The Liar
Page 4
No one responded.
I felt the big man taking my phone and wallet. He placed them on the desk in front of Howell.
“Make sure it’s turned off,” said Howell.
For a second, the big thumbs struggled to find the power switch. Eventually he seemed satisfied and I watched the screen turn black. Howell checked the phone to make sure it was off.
“Thank you for coming, Eddie. I’m afraid I owe you two apologies. First, I insist on security and privacy – so please forgive Marlon here. Second, I will answer all your questions in time, but I’m sorry to tell you it’s going to be a very long night.”
CHAPTER FIVE
Howell looked a lot worse than when I’d last seen him on TV. His skin held a gray tinge, with dark patches around the eyes. The eyes themselves looked strained, raw, and painful. For a guy in his late fifties he looked remarkably thin and yet you could still see the outline of a much younger, and more defined, physique through his white silk shirt. Broad shoulders and chest, well developed arms. Black hair, probably assisted by a two-hundred dollar dye job.

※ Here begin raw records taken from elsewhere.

-- ==== Sys2Proof/Machine/Params.lean ====
section
/-!
DEFINITION. The parameter space (R477, R478): which IDs exist, their access, default, reserved bits and range, and the value
in force. A parameter that is not listed in `par` holds its default. A 128-bit parameter keeps its upper half at its ID plus
0x10000.
-/
namespace Sys2Proof.Machine

/-- Access of a parameter (R12). -/
inductive PAccess where
  | rw | ro | rc | rsvd
  deriving DecidableEq, Repr

/-- `lo ≤ x ≤ hi`. -/
def within (x lo hi : Nat) : Bool := decide (lo ≤ x) && decide (x ≤ hi)

/-- The key of the upper half of a 128-bit parameter. -/
def hiKey (pid : Nat) : Nat := pid + 0x10000

/-- The snoop domains are the 128-bit parameters (R103). -/
def Param.wide (pid : Nat) : Bool := within pid 0x90 0x9F

/-- The access of a parameter ID up to 0x17FF (R72, R103, R189, R233, R257, R283, R305, R328, R352, R375, R404, R419, R446,
R463); an ID that no table lists is reserved (R477). -/
def Param.access (pid : Nat) : PAccess :=
  if within pid 0x40 0x41 then .rw
  else if pid = 0x42 || within pid 0x48 0x4F then .ro
  else if within pid 0x80 0x82 || within pid 0x90 0xAF then .rw
  else if within pid 0xC0 0xD0 then .rw
  else if pid = 0xD1 then .ro
  else if within pid 0x100 0x180 then .rw
  else if pid = 0x181 then .ro
  else if within pid 0x182 0x185 || within pid 0x188 0x18D || within pid 0x1A0 0x1AF || within pid 0x200 0x67F then .rw
  else if within pid 0x680 0x68F then .rw
  else if within pid 0x690 0x70F then .ro
  else if within pid 0x780 0x7A7 then .rw
  else if within pid 0x7B0 0x7BF then .ro
  else if within pid 0x7C0 0x7C2 || within pid 0x800 0x801 then .rw
  else if pid = 0x802 || within pid 0x810 0x850 then .ro
  else if within pid 0x880 0x882 then .rw
  else if pid = 0x883 then .ro
  else if within pid 0x900 0x902 then .rw
  else if within pid 0x910 0x950 then .rc
  else if pid = 0x980 || pid = 0x982 then .rw
  else if pid = 0x981 || within pid 0x983 0x984 || within pid 0x990 0x9D0 then .ro
  else if pid = 0xA00 then .rw
  else if within pid 0xA01 0xA02 then .ro
  else if within pid 0xA80 0xA84 then .rw
  else if pid = 0xA85 then .ro
  else if within pid 0xA90 0xAAF then .rw
  else if within pid 0xB00 0xB02 then .ro
  else if within pid 0xB80 0xB85 || within pid 0xC00 0xD7F then .rw
  else .rsvd

/-- The default of a stored parameter. -/
def Param.default (pid : Nat) : Word :=
  if pid = 0x40 then 2 else if pid = 0x41 then 1
  else if pid = 0x80 then 14 else if pid = 0x81 then 4
  else if within pid 0x90 0x9F || within pid (hiKey 0x90) (hiKey 0x9F) then BitVec.allOnes 64
  else if pid = 0xD0 then 65536
  else if pid = 0x182 then 1 else if pid = 0x183 then 1024 else if pid = 0x184 then 32 else if pid = 0x185 then 6
  else if within pid 0x188 0x18D then 0xC0
  else if within pid 0x600 0x67F then BitVec.allOnes 64
  else if within pid 0x680 0x68F then 0x40
  else if within pid 0x7A0 0x7A7 then 0x1900
  else if pid = 0x7C0 then 1 else if pid = 0x7C1 then 48 else if pid = 0x7C2 then 16
  else if pid = 0x800 then 1
  else if within pid 0x880 0x881 then 0x2AC else if pid = 0x882 then 0x77E
  else if pid = 0x900 then 100 else if pid = 0x901 then 20 else if pid = 0x902 then 1024
  else if pid = 0x980 then 1
  else if pid = 0xA00 then 10
  else if pid = 0xA80 then 1000 else if pid = 0xA81 then 40 else if pid = 0xA82 then 6 else if pid = 0xA83 then 250000
  else if pid = 0xA84 then 115
  else if within pid 0xA90 0xA9F then 16
  else if pid = 0xB82 then 0xFFF else if pid = 0xB84 then 18
  else 0

/-- The bits of a field-mapped parameter that software may set; `RO` and reserved bits are outside (R478). -/
def Param.writable (pid : Nat) : Word :=
  if within pid 0x100 0x13F then 0x000FFFFFFFFFF000
  else if within pid 0x140 0x17F then 0x000FFFFFFFFFFFE3
  else if within pid 0x188 0x18D then 0xE1
  else if within pid 0x200 0x3FF then 0x3FF
  else if within pid 0x400 0x5FF then 0xF1D
  else if within pid 0x680 0x68F then 0x41
  else if within pid 0x780 0x78F then 0x000FFFFFC0000001
  else if within pid 0x790 0x79F then 0xFFFFFFFFFFFFFFE0
  else if within pid 0x7A0 0x7A7 then 0xFF01
  else if within pid 0x880 0x882 then 0xFFF
  else if within pid 0xAA0 0xAAF then 0xFFFF
  else if pid = 0xB85 then 0x00000000FFFFFFFF
  else if within pid 0xC00 0xD7F then 0x000000FFFFFFFC0F
  else BitVec.allOnes 64

/-- `RO` bits inside an `RW` field map: a staged value's bits there are ignored (R12). -/
def Param.roBits (pid : Nat) : Word :=
  if within pid 0x188 0x18D then 0x10
  else if within pid 0x680 0x68F then 0x30
  else if within pid 0x7A0 0x7A7 then 0xD0
  else 0

/-- Event codes of a slice, of an agent port, of a memory port, of a span port and of the hub (R455). -/
def pmcEventOk (unit ev : Nat) : Bool :=
  if unit ≤ 0x40 then
    [0x001, 0x002, 0x003, 0x004, 0x005, 0x006, 0x007, 0x010, 0x011, 0x012, 0x013, 0x020, 0x021, 0x022, 0x030, 0x031,
      0x060, 0x080, 0x081].contains ev
  else if within unit 0x50 0x5F then [0x020, 0x023, 0x040, 0x041].contains ev
  else if within unit 0x60 0x67 then [0x030, 0x031, 0x032, 0x033, 0x034, 0x040].contains ev
  else if within unit 0x68 0x6D then [0x040, 0x050, 0x051].contains ev
  else if unit = 0x7F then [0x060, 0x082].contains ev
  else false

/-- A value within the range of its parameter, its reserved bits zero (R478 and the table of its chapter). -/
def Param.inRange (pid : Nat) (w : Word) : Bool :=
  let v := w.toNat
  if w &&& ~~~(Param.writable pid ||| Param.roBits pid) ≠ 0 then false
  else if pid = 0x40 then within v 1 8
  else if pid = 0x41 then decide (v ≤ 1)
  else if pid = 0x80 then within v 10 14
  else if pid = 0x81 then within v 1 4
  else if pid = 0x82 || within pid 0xA0 0xAF then decide (v ≤ 15)
  else if within pid 0xC0 0xCF then decide (v ≤ 2)
  else if pid = 0xD0 then within v 256 1048575
  else if pid = 0x180 then decide (v ≤ 511)
  else if pid = 0x182 then decide (v ≤ 1)
  else if pid = 0x183 then within v 256 4095
  else if pid = 0x184 then within v 24 40
  else if pid = 0x185 then within v 4 6
  else if within pid 0x1A0 0x1AF then decide (v ≤ 15)
  else if within pid 0x400 0x5FF then
    decide ((w.extractLsb' 8 4).toNat ≤ 12) && (decide ((w.extractLsb' 2 3).toNat ≤ 5) || w.extractLsb' 2 3 == 7)
  else if within pid 0x790 0x79F then decide ((w.extractLsb' 6 4).toNat ≤ 8)
  else if within pid 0x7A0 0x7A7 then within (w.extractLsb' 8 8).toNat 16 64
  else if pid = 0x7C0 then within v 1 4
  else if pid = 0x7C1 then within v 8 1023
  else if pid = 0x7C2 then decide (v ≤ 64)
  else if pid = 0x800 then decide (v ≤ 1)
  else if pid = 0x801 then decide (v ≤ 0xFFFF)
  else if pid = 0x900 then within v 25 100
  else if pid = 0x901 then within v 1 100
  else if pid = 0x902 then within v 16 65535
  else if pid = 0x980 || pid = 0x982 then decide (v ≤ 1)
  else if pid = 0xA00 then within v 4 100
  else if pid = 0xA80 then within v 50 4000
  else if pid = 0xA81 then within v 8 400
  else if pid = 0xA82 then within v 3 24
  else if pid = 0xA83 then within v 2500 (2 ^ 24)
  else if pid = 0xA84 then within v 85 120
  else if within pid 0xA90 0xA9F then within v 1 255
  else if within pid 0xAA0 0xAAF then decide (w.extractLsb' 1 3 ≠ 7)
  else if pid = 0xB80 then w &&& 7 == 0 && decide (v < 2 ^ 52)
  else if pid = 0xB81 then w &&& 0x1F == 0
  else if pid = 0xB82 || pid = 0xB83 then decide (v < 2 ^ 32)
  else if pid = 0xB84 then within v 10 24
  else if pid = 0xB85 then
    !w.getLsbD 0 || (decide (1 ≤ (w.extractLsb' 16 16).toNat) && decide ((w.extractLsb' 8 8).toNat ≤ 0x40))
  else if within pid 0xC00 0xD7F then
    let unit := (w.extractLsb' 20 8).toNat
    let ev := (w.extractLsb' 28 12).toNat
    decide ((w.extractLsb' 10 2).toNat ≤ 1) && pmcEventOk unit ev
  else true

/-- The word in force of a stored parameter. -/
def Hub.pw (h : Hub) (pid : Nat) : Word := h.par.getD pid (Param.default pid)

/-- The value in force of a stored parameter. -/
def Hub.p (h : Hub) (pid : Nat) : Nat := (h.pw pid).toNat

/-- The recorded value of a stored parameter: the master's where a commit has recorded it, else the default. -/
def Hub.pm (h : Hub) (pid : Nat) : Word := h.master.getD pid (Param.default pid)

/-- This hub's number in force (R198). -/
def Hub.num (h : Hub) : HubNo := BitVec.ofNat 9 (h.p 0x180)

/-- A 128-bit parameter in force. -/
def Hub.pw128 (h : Hub) (pid : Nat) : BitVec 128 := h.pw (hiKey pid) ++ h.pw pid

/-- Snoop answers, data, `CMP_ACK` and writebacks are taken: in service, during a drain (R423) and after a fatal error (R346). -/
def Hub.takesAnswers (h : Hub) : Bool :=
  h.start.phase == .serving || h.start.phase == .draining || (h.start.phase == .stopped && h.start.fatal)

end Sys2Proof.Machine
end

His hands shook just a little, and I put it down to physical and nervous exhaustion.
“The gentleman who escorted you here is Marlon Black. He handles security at the house,” said Howell.
I turned in the direction he pointed and locked eyes with Marlon’s chest.
“He’s not the best at introductions,” said Howell.
I held out a hand. Marlon nodded at it.
“And behind you is Mr McAuley. He’s my associate.”
I didn’t offer a hand to McAuley. The dark-skinned man in the navy suit lit a cigarette and simply smiled at me.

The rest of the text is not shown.